1) Coffee with a touch of real maple syrup is rather amazing!

2) Real books kick e-books butt

3) Homework that needs to get done right now or else will still be put off until the last possible moment.

4) I am, officially, into older men - does that make me a kitten? If older women who go for younger men are cougars...can I be a kitten? what about a lynx? I could handle that.

5) Gin, wine and beer do not go together in any combination - gotta remember to stop mixing alcohols throughout the night!

6) Two nights out in a row happens on Halloween and only on halloween - why? Because I'm too old for that crap!

7) Dessert is the best food ever.

8) Some people are just stupid.

9) I firmly believe in not talking about people behind their back - so thank you to one person who thought I wouldn't find out. I did.
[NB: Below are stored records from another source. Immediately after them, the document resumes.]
/-! ### Tiles filled and read out (R214, R215) -/

/-- Is a tile of a bound fill task written whole and acknowledged: no cell to come, none pending? -/
def State.tileFilled (s : State) (t : Task) (i : Nat) : Bool :=
  let u := t.finalTensor s.node
  t.indicesKnown && (t.gather ++ t.pendingW).all (fun w => decide (w.tile ≠ some i)) &&
    (List.range' t.emitted.length (u.count - t.emitted.length)).all (fun x =>
      ! t.keepsOutput s.node u x ||
        (t.outputCells s.node u.dims x 0).all (fun c => decide (s.tileAt t.fillBind c.addr ≠ some i)))

/-- Has every read of a drain tile's bytes completed? -/
def State.tileRead (s : State) (t : Task) (i : Nat) : Bool :=
  t.planKnown s.node &&
    (List.range (t.plan s.node).length).all (fun j => match (t.plan s.node)[j]? with
      | none => true
      | some r => decide (s.drainTile t r ≠ some i) ||
          (decide (j < t.readsIssued) && t.issueQ.all (fun q => decide (q.no ≠ j) || q.answered)))

/-! ### The cause of a hold that is decided later (R220, R365) -/

/-- Held array cycles are counted under their cause. -/
def State.countHold (s : State) (cause cycles : Nat) : State :=
  (s.bump64 (R.holdCurLo cause) cycles).bump64 (R.holdTotalLo cause) cycles

/-- The cause that the marks of a tile's last-completing read give. -/
def readCause : Option (ReadMarks × Bool) → Nat
  | none => 3
  | some (m, host) =>
    if m.corrected then 4 else if m.refresh then 5 else if m.fabricRetry then 6 else if host then 7
    else if m.arbitration then 8 else 3

/-- Is a stream FAILED (R222)? -/
def State.streamFailed (s : State) (n : Nat) : Bool := s.bit (R.dsState n) 30

/-- The cause of the deferred cycles of a tile whose stream is FAILED, or that is complete or read out. -/
def State.deferredCause (s : State) (x : Deferred) : Nat :=
  if s.streamFailed x.stream then 10
  else match s.stream x.stream with
    | none => 3
    | some d => readCause (sget (fun _ => none) d.lastMarks x.tile)

/-- The deferred cycles that a test picks are counted under their cause. -/
def State.resolveWhere (s : State) (p : Deferred → Bool) : State :=
  let s1 := (s.deferred.filter p).foldl (fun u x => u.countHold (s.deferredCause x) x.cycles) s
  { s1 with deferred := s.deferred.filter (fun x => ! p x) }

/-- Can the cause be decided: the tile is complete or read out, or its stream is FAILED? -/
def State.decided (s : State) (x : Deferred) : Bool :=
  s.streamFailed x.stream || (match s.stream x.stream with
    | none => true
    | some d => if d.drain then d.ready.contains x.tile else d.done.contains x.tile)

/-- Every deferred cause that can be decided is decided. -/
def State.resolveHolds (s : State) : State := s.resolveWhere s.decided
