/-! ### The general checks of a packet (R330, R332) -/

def pkOpcode (b : List Byte) : Nat := byteAt b 0
/-- A one-byte parameter, and its bits. -/
def pkBits (b : List Byte) (i lo n : Nat) : Nat := natField (byteAt b i) lo n
def pkNumber (b : List Byte) : Nat := uintAt b 10 2
def pkBase (b : List Byte) : Nat := uintAt b 24 8
def pkBuffer (b : List Byte) : Nat := uintAt b 16 8
def pkLen (b : List Byte) : Nat := uintAt b 24 4

/-- The bytes of a ring to be created: KIND in byte 8, SIZE in byte 9 (R49, R334). -/
def pkRingLen (b : List Byte) : Nat := (if pkBits b 8 0 1 = 0 then 64 else 32) * 2 ^ (pkBits b 9 0 4 + 6)
def pkHost (b : List Byte) : Bool := decide (pkBits b 14 0 1 = 1)

/-- Are the high 16 bits of an 8-byte address zero (R3)? -/
def local48 (b : List Byte) (i : Nat) : Bool := decide (uintAt b i 8 < 2 ^ 48)

/-- Check 2: the reserved bytes and bits of each command's packet, and its reserved values. -/
def pkReserved (b : List Byte) : Bool :=
  zeroBits b 1 0 7 && zeroAt b 2 2 &&
  (match pkOpcode b with
   | 0x81 => zeroBits b 8 1 7 && zeroBits b 9 4 4 && zeroBits b 13 4 4 && zeroBits b 14 1 7 && zeroAt b 17 3 && zeroBits b 22 4 4 &&
       zeroAt b 23 1 && zeroAt b 32 32 && (decide (pkBits b 8 0 1 = 0) || zeroAt b 15 2) &&
       (if pkHost b then true else zeroAt b 20 4 && local48 b 24)
   | 0x82 => zeroBits b 8 1 7 && zeroAt b 9 1 && zeroAt b 12 52
   | 0x83 => zeroBits b 8 2 6 && decide (pkBits b 8 0 2 ≠ 3) && zeroAt b 9 1 && (decide (pkBits b 8 0 2 ≠ 2) || zeroAt b 10 2) &&
       (decide (pkBits b 8 0 2 = 0) || zeroAt b 12 4) && zeroAt b 16 48
   | 0x84 => zeroBits b 8 2 6 && zeroAt b 9 1 && zeroAt b 12 4 && local48 b 16 && zeroAt b 24 40
   | 0x85 => zeroBits b 8 6 2 && zeroBits b 9 3 5 && zeroBits b 11 4 4 && local48 b 16 && local48 b 24 &&
       decide (uintAt b 16 8 % 4096 = 0) && decide (uintAt b 24 8 % 4096 = 0) && zeroAt b 32 32
   | 0x86 => zeroBits b 8 6 2 && zeroAt b 9 55
   | 0x87 => decide (uintAt b 8 4 ≠ 0xFFFFFFFF) && zeroAt b 12 52
   | 0x88 => zeroBits b 8 3 5 && zeroAt b 9 55
   | 0x89 => zeroBits b 8 2 6 && decide (pkBits b 8 0 2 ≠ 3) && zeroBits b 10 2 6 && zeroAt b 11 53
   | 0x8A => zeroBits b 8 3 5 && zeroBits b 9 4 4 && zeroBits b 10 1 7 && zeroAt b 11 53 &&
       (decide (pkBits b 10 0 1 = 0) || zeroAt b 8 2)
   | 0x8B => (decide (byteAt b 8 = 1 ∨ byteAt b 8 = 2) || zeroAt b 9 1 || decide (3 < byteAt b 8)) && zeroAt b 10 6 && local48 b 16 &&
       zeroAt b 28 36
   | 0x8C => zeroBits b 8 1 7 && zeroAt b 9 7 && zeroAt b 32 32
   | 0x8D => zeroBits b 8 1 7 && zeroBits b 9 1 7 && zeroAt b 10 54
   | 0x8E => zeroBits b 8 1 7 && zeroAt b 9 7 && local48 b 16 && zeroAt b 28 36
   | 0x8F => zeroBits b 9 1 7 && zeroBits b 10 1 7 && zeroAt b 11 53
   | _ => true)

/-- Check 3: direct count and length fields (R8). -/
def pkLengths (b : List Byte) : Bool :=
  match pkOpcode b with
  | 0x81 => decide (byteAt b 15 ≠ 0xFF)
  | 0x8B => decide (pkLen b ≠ 0xFFFFFFFF)
  | 0x8C => decide (pkLen b ≠ 0xFFFFFFFF)
  | 0x8E => decide (pkLen b ≠ 0xFFFFFFFF)
  | _ => true

/-- The number of a queue or of a ring is in range. -/
def pkNumberOk (b : List Byte) : Bool := decide (pkNumber b < if pkBits b 8 0 1 = 0 then 1024 else 256)

/-- Check 4: parameter values. -/
def pkRanges (b : List Byte) : Bool :=
  match pkOpcode b with
  | 0x81 => decide (pkBits b 9 0 4 ≤ 10) && pkNumberOk b && decide (byteAt b 15 ≤ 64)
  | 0x82 => pkNumberOk b
  | 0x83 => decide (pkNumber b < 1024)
  | 0x85 => decide (uintAt b 16 8 ≤ uintAt b 24 8)
  | 0x88 => decide (pkBits b 8 0 3 ≤ 4)
  | 0x89 => decide (byteAt b 9 < if pkBits b 8 0 2 = 0 then 68 else 26)
  | 0x8A => decide (pkBits b 9 0 4 ≤ 8)
  | 0x8B => decide (byteAt b 8 ≤ 3) && decide (byteAt b 9 < if byteAt b 8 = 2 then 9 else 8)
  | 0x8C => decide (pkLen b % 4096 = 0) && decide (4096 ≤ pkLen b) && decide (pkLen b ≤ 2 ^ 22)
  | _ => true

/-- Check 5: alignment. -/
def pkAligned (b : List Byte) : Bool :=
  match pkOpcode b with
  | 0x81 => decide (pkBase b % 4096 = 0)
  | 0x84 => decide (pkBuffer b % 64 = 0)
  | 0x8B => decide (pkBuffer b % 64 = 0)
  | 0x8C => decide (pkBuffer b % 4096 = 0)
  | 0x8E => decide (pkBuffer b % 64 = 0)
  | _ => true

/-- Is every byte of an interval mapped (R29)? Only the aperture range and the scratchpad are next to each other. -/
def allMapped (lo hi : Nat) : Bool :=
  decide (regionOf lo ≠ .unmapped) && decide (regionOf hi ≠ .unmapped) &&
    (decide (regionOf lo = regionOf hi) || (decide (regionOf lo = .aperture) && decide (regionOf hi = .scratch)))

/-- Check 6: where address ranges lie. -/
def pkPlaced (b : List Byte) : Bool :=
  match pkOpcode b with
  | 0x81 => pkHost b || inTier (pkBase b) (pkRingLen b)
  | 0x84 => inTier (pkBuffer b) 144
  | 0x85 => allMapped (uintAt b 16 8) (uintAt b 24 8 + 4095)
  | 0x8B => inTier (pkBuffer b) (pkLen b)
  | 0x8C => inTierA (pkBuffer b) (pkLen b)
  | 0x8E => inTier (pkBuffer b) (pkLen b)
  | _ => true

/-- The general checks in order; the first failure decides. -/
def packetCheck (b : List Byte) : Option Status :=
  firstFail [(decide (0x81 ≤ pkOpcode b) && decide (pkOpcode b ≤ 0x8F), St.opcode), (pkReserved b, St.reserved),
    (pkLengths b, St.length), (pkRanges b, St.overflow), (pkAligned b, St.align), (pkPlaced b, St.unmapped)]

/-! ### Reading a packet (R325, R326) -/

/-- Does Zuqueco read packets: running, awake, and with no reply and no short command in hand (R326, R327, R385)? -/
def State.mqReads (s : State) : Bool :=
  s.mqEn && decide (s.mqMode = 1) && ! s.bit R.mqState 27 && decide (s.power ≠ .retention) && decide (s.power ≠ .off) &&
    s.entering.isNone && decide (s.mq.replies = []) && s.mq.cur.isNone && s.mq.abort.isNone && s.mq.load.isNone &&
    s.mq.close.isNone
10) Sleep is interrupted by being awake. Coffee helps soothe it though!

Dessert

Let's talk about dessert, Blog-world...it's kind of like men.

You could have a healthy, straight up, meat and potatoes sort of bloke, someone who ensures you're balanced and even regular. But it gets boring fast - kind of like relationships when you're not ready for one. You can go with the flow and eat your healthy, monotonous, and one-toned blah meal...or you could skip it and go for dessert...

Hear me out, dessert is a little more exotic - even the plain stuff is really good. It's diverse, it's not trying to be healthy - it generally admits it's pretty bad on your weight, gives no nutrition and is void of all vitamins - but it's YUMMY!

Whether you're in the mood for meat and potatoes, or if you're looking for chocolate eruption, knowing what kind of food (men/relationship) makes you happy is really what matters!